For the name thou bearest
Tender love thou sharest.
Hold it sacred unto death
The dear name – Elizabeth.

Autograph. Lucy Larcom to Elizabeth Whittier Pickard.

Elizabeth probably did hold her name as something very sacred to her, as she was named after a beloved and much admired aunt. This admiration can be seen in a letter that her father, M. F. Whittier, who was the younger brother of John Greenleaf Whittier, wrote to her on December 4, 1864. The letter reads,

As far as your nature will allow imitate the beautiful life of the dear Aunt whose name you bear. Strive to love all God’s creatures as she did. Like her be charitable towards the erring – – remembering that “to err is human – to forgive is Divine.”

                                                                   M.F. Whittier

Letter from M. F. Whittier to Elizabeth Whittier Pickard. 4 December 1864.

Some of the most famous autographs in the album are the type that are simply signatures. Examples include Ulysses S. Grant, Henry Wadsworth Longfellow, and Ralph Waldo Emerson.

Autograph. Ulysses S. Grant. 21 May 1872.

Autograph. Ralph Waldo Emerson.

Autograph. Henry Wadsworth Longfellow. 20 February 1874.

I was excited to find Robert Browning’s autograph in a letter he wrote to John Greenleaf Whittier in 1856. Elizabeth Browning must have been nearby as her husband wrote the letter, as Robert Browning writes to Whittier that, “I speak for my wife.” The letter is a thank you note to John Greenleaf Whittier for the kind words he wrote of them in a book. The letter reads,

My dear sir,

On returning to England this summer we found a book of manly and beautiful verse, and our names (I speak for my wife in this letter) written, with a kind and gratifying word of sympathy from yourself, in the first page. We are just leaving England again, but you must take our hasty thanks as if they had been more worthily expressed: they are hearty and sincere, at all events – – since acknowledging that you have thus numbered with your friends

                         Two, proud to be so numbered,

                                 Elizabeth Barrett & Robert Browning

Letter to John Greenleaf Whittier from Robert Browning and Elizabeth Barrett Browning. 20 October 1856.

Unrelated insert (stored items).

/-- One record as a command of its own, while the image is being applied. -/
def imageStep (d : Dev) (f : Dev → Dev × RecordEnd) : Dev :=
  if d.get FPL_BOOT_STATUS_PHASE ≠ 3 then d
  else
    let i := d.fpl.record
    match f { d with fpl := { d.fpl with applying := true, record := i + 1 } } with
    | (d, .more) => d
    | (d, .done) => d.imageEnds i stOK
    | (d, .stop s) => d.imageEnds i s

def imageWrite32Op (m : Mem) (d : Dev) (ps : List (Nat × W32)) : Dev :=
  imageStep d (fun d => (imagePairs m d 4 (ps.map (fun p => (p.1, p.2.toNat))), .more))
def imageWrite64Op (m : Mem) (d : Dev) (ps : List (Nat × W64)) : Dev :=
  imageStep d (fun d => (imagePairs m d 8 (ps.map (fun p => (p.1, p.2.toNat))), .more))
def imageBlockOp (m : Mem) (d : Dev) (sp : Space) (off : Nat) (vs : List W32) : Dev :=
  imageStep d (fun d => (imageBlock m d sp off (vs.map (·.toNat)), .more))
def imageGougeOp (d : Dev) (mask : List Bool) (img : List Byte) : Dev :=
  imageStep d (fun d => recordEnd (imageGouge d ((List.range 512).filter (fun n => mask.getD n false)) img))
def imageMemcmdOp (m : Mem) (d : Dev) (w0 w1 w2 : W64) (ok : Bool) : Dev :=
  imageStep d (fun d => recordEnd (imageMemcmd m d w0 w1 w2 ok))
def imageCommitOp (m : Mem) (d : Dev) : Dev := imageStep d (fun d => (imageCommit m d, .more))
def imageEndOp (d : Dev) : Dev := imageStep d (fun d => (d, .done))

/-! ### Temperature (R505) -/

/-- Thresholds of a sensor (0-2 the dies, 3 + m stack m): alert, release, trip, in °C. -/
def sensorLevels (s : Nat) : Int × Int × Int := if s < 3 then (100, 95, 115) else (95, 90, 105)

/-- Every sensor that has reported lies below its release level. -/
def Pins.cool (p : Pins) : Bool := p.temps.all (fun e => decide (e.2 < (sensorLevels e.1).2.1))

/-- A sensor's temperature crosses a level: THERM_ALERT_N goes low or is released; the release also ends the hold of a thermal trip. -/
def thermalAlertOp (d : Dev) (s : Nat) (temp : Int) : Dev :=
  if s ≥ 19 then d
  else
    let d := { d with pins := { d.pins with temps := sput d.pins.temps s temp } }
    if temp ≥ (sensorLevels s).1 then
      if d.pins.thermLow then d else { d with pins := { d.pins with thermLow := true } }.edge pinTHERM_ALERT_N 0
    else if d.pins.cool then
      let d := if d.pins.thermLow then { d with pins := { d.pins with thermLow := false } }.edge pinTHERM_ALERT_N 1 else d
      { d with pins := { d.pins with held := false } }
    else d

/-- A sensor reaches its trip level: containment, unless the device is in reset already, and the device is held in reset. -/
def thermalTripOp (d : Dev) (s : Nat) (temp : Int) : Dev :=
  let down := d.pins.held || d.pins.rstLow || d.pins.pwrLow
  let d := thermalAlertOp d s temp
  if s ≥ 19 ∨ temp < (sensorLevels s).2.2 then d
  else
    let d := { d with pins := { d.pins with held := true } }
    if down then d else d.contain .thermal 0 temp.toNat

/-! ### The reset pins and addresses (R475, R499, R503) -/

/-- PWR_GOOD low: chip reset at once; nothing is retained. -/
def powerLowOp (d : Dev) : Dev :=
  ({ d with pins := { d.pins with pwrLow := true }, tls := { d.tls with retained := [] } } : Dev).contain .power 0 0

/-- SYS_RST_N low: chip reset; the retention buffer is kept. -/
def resetLowOp (d : Dev) : Dev :=
  ({ d with pins := { d.pins with rstLow := true } } : Dev).contain .pin 0 0

/-- A dynamic address is assigned to the I3C target, which answers once the boot ROM has run, with its provisioned ID (R475). -/
def i3cAddressOp (d : Dev) (addr : Nat) : Dev :=
  if d.get FPL_BOOT_STATUS_PHASE = 0 then d
  else { d with fpl := { d.fpl with i3c := addr }, out := { d.out with i3cId := d.out.i3cId ++ [d.serial % 2 ^ 48] } }

end Sys2Proof.Machine
end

The autograph letters are some of my favorite because, as well as the autograph, they also included snippets of the everyday life of the person. For example, one of the letters is from John Greenleaf Whittier to Greenleaf Whittier Pickard, who was Elizabeth Whittier Pickard’s son. John writes to his great nephew, telling him that he will collect stamps so that Greenleaf can put them in his stamp album. He also reminds Greenleaf to do well in school. I love letters like this that seem so familiar even to modern eyes. The letter reads,

Dear Greenleaf,

I send a few stamps for thy album, and will try to save more for thee, I hope thee go to school and learn well.

                                                 Thy Uncle,

                                                      John G Whittier

Letter to Greenleaf Whittier Pickard from John Greenleaf Whittier.

This autograph album allowed me to learn about many Victorian people who I hadn’t known before. It was so fun to be able to research all the people inside of the book and to learn their stories.